[Stored items]
• • • • •
-- ==== Sys2Proof/Machine/Operands.lean ====
section
/-! DEFINITION. Operand forms: the 12-bit address (30_encoding.md R74) and the blocks of registers that Dump and Load move through
the address register (43_address_memory.md, "address register, post-incremented"), with their checks. -/

namespace Sys2Proof.Machine

/-- `zext_16(addr)` (R74). -/
def zext16 (addr : Addr12) : Word := addr.setWidth 16

/-! ### The corrected block (R172, R173) -/

/-- `ar + reg > MEM_SIZE - 1`, in unbounded integers: some byte of the block is outside a memory of `size` bytes. -/
def blockOutside (size : Nat) (ar : Word) (reg : Reg) : Bool := decide (ar.toNat + reg.val + 1 > size)

/-- The first `n` registers stored from address `a` on, in ascending order. -/
def storeBlock (m : Memory) (rs : RegFile) (a : Nat) : Nat → Memory
  | 0 => m
  | n + 1 => Memory.write (storeBlock m rs a n) (a + n) (readAt rs (regNo n))

/-- The first `n` registers loaded from address `a` on, in ascending order. -/
def loadBlock (m : Memory) (rs : RegFile) (a : Nat) : Nat → RegFile
  | 0 => rs
  | n + 1 => writeAt (loadBlock m rs a n) (regNo n) (Memory.read m (a + n))

/-! ### The legacy block (R174, R175; UNVERIFIED against the repository, log 16) -/

/-- `(ar + i) mod 256`. -/
def legacyIndex (ar : Word) (i : Nat) : Nat := (ar.toNat + i) % 256

/-- Some index of the block exceeds 15. -/
def legacyIndexOutside (ar : Word) (reg : Reg) : Bool :=
  (List.range (reg.val + 1)).any fun i => decide (legacyIndex ar i > 15)

/-- `x[(ar + i) mod 256] <- x[i]` for the first `n` indices, one after another (R174). -/
def legacyDumpBlock (rs : RegFile) (ar : Word) : Nat → RegFile
  | 0 => rs
  | n + 1 =>
    let now := legacyDumpBlock rs ar n
    writeAt now (regNo (legacyIndex ar n)) (readAt now (regNo n))

/-- `x[i] <- x[(ar + i) mod 256]` for the first `n` indices, one after another (R175). -/
def legacyLoadBlock (rs : RegFile) (ar : Word) : Nat → RegFile
  | 0 => rs
  | n + 1 =>
    let now := legacyLoadBlock rs ar n
    writeAt now (regNo n) (readAt now (regNo (legacyIndex ar n)))

/-- `ar <- ar + reg + 1`, modulo 65536 (R172 to R175). -/
def bumpAr (reg : Reg) (s : State) : State := setAr (s.ar + BitVec.ofNat 16 (reg.val + 1)) s

end Sys2Proof.Machine
end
• • • • •
> _About this exercise_
What you copy out must be exactly the lines from the line containing "Load move through" through the end of the records.

> _Answer_
/-! DEFINITION. Operand forms: the 12-bit address (30_encoding.md R74) and the blocks of registers that Dump and Load move through
the address register (43_address_memory.md, "address register, post-incremented"), with their checks. -/

namespace Sys2Proof.Machine

/-- `zext_16(addr)` (R74). -/
def zext16 (addr : Addr12) : Word := addr.setWidth 16

/-! ### The corrected block (R172, R173) -/

/-- `ar + reg > MEM_SIZE - 1`, in unbounded integers: some byte of the block is outside a memory of `size` bytes. -/
def blockOutside (size : Nat) (ar : Word) (reg : Reg) : Bool := decide (ar.toNat + reg.val + 1 > size)

/-- The first `n` registers stored from address `a` on, in ascending order. -/
def storeBlock (m : Memory) (rs : RegFile) (a : Nat) : Nat → Memory
  | 0 => m
  | n + 1 => Memory.write (storeBlock m rs a n) (a + n) (readAt rs (regNo n))

/-- The first `n` registers loaded from address `a` on, in ascending order. -/
def loadBlock (m : Memory) (rs : RegFile) (a : Nat) : Nat → RegFile
  | 0 => rs
  | n + 1 => writeAt (loadBlock m rs a n) (regNo n) (Memory.read m (a + n))

/-! ### The legacy block (R174, R175; UNVERIFIED against the repository, log 16) -/

/-- `(ar + i) mod 256`. -/
def legacyIndex (ar : Word) (i : Nat) : Nat := (ar.toNat + i) % 256

/-- Some index of the block exceeds 15. -/
def legacyIndexOutside (ar : Word) (reg : Reg) : Bool :=
  (List.range (reg.val + 1)).any fun i => decide (legacyIndex ar i > 15)

/-- `x[(ar + i) mod 256] <- x[i]` for the first `n` indices, one after another (R174). -/
def legacyDumpBlock (rs : RegFile) (ar : Word) : Nat → RegFile
  | 0 => rs
  | n + 1 =>
    let now := legacyDumpBlock rs ar n
    writeAt now (regNo (legacyIndex ar n)) (readAt now (regNo n))

/-- `x[i] <- x[(ar + i) mod 256]` for the first `n` indices, one after another (R175). -/
def legacyLoadBlock (rs : RegFile) (ar : Word) : Nat → RegFile
  | 0 => rs
  | n + 1 =>
    let now := legacyLoadBlock rs ar n
    writeAt now (regNo n) (readAt now (regNo (legacyIndex ar n)))

/-- `ar <- ar + reg + 1`, modulo 65536 (R172 to R175). -/
def bumpAr (reg : Reg) (s : State) : State := setAr (s.ar + BitVec.ofNat 16 (reg.val + 1)) s

end Sys2Proof.Machine
end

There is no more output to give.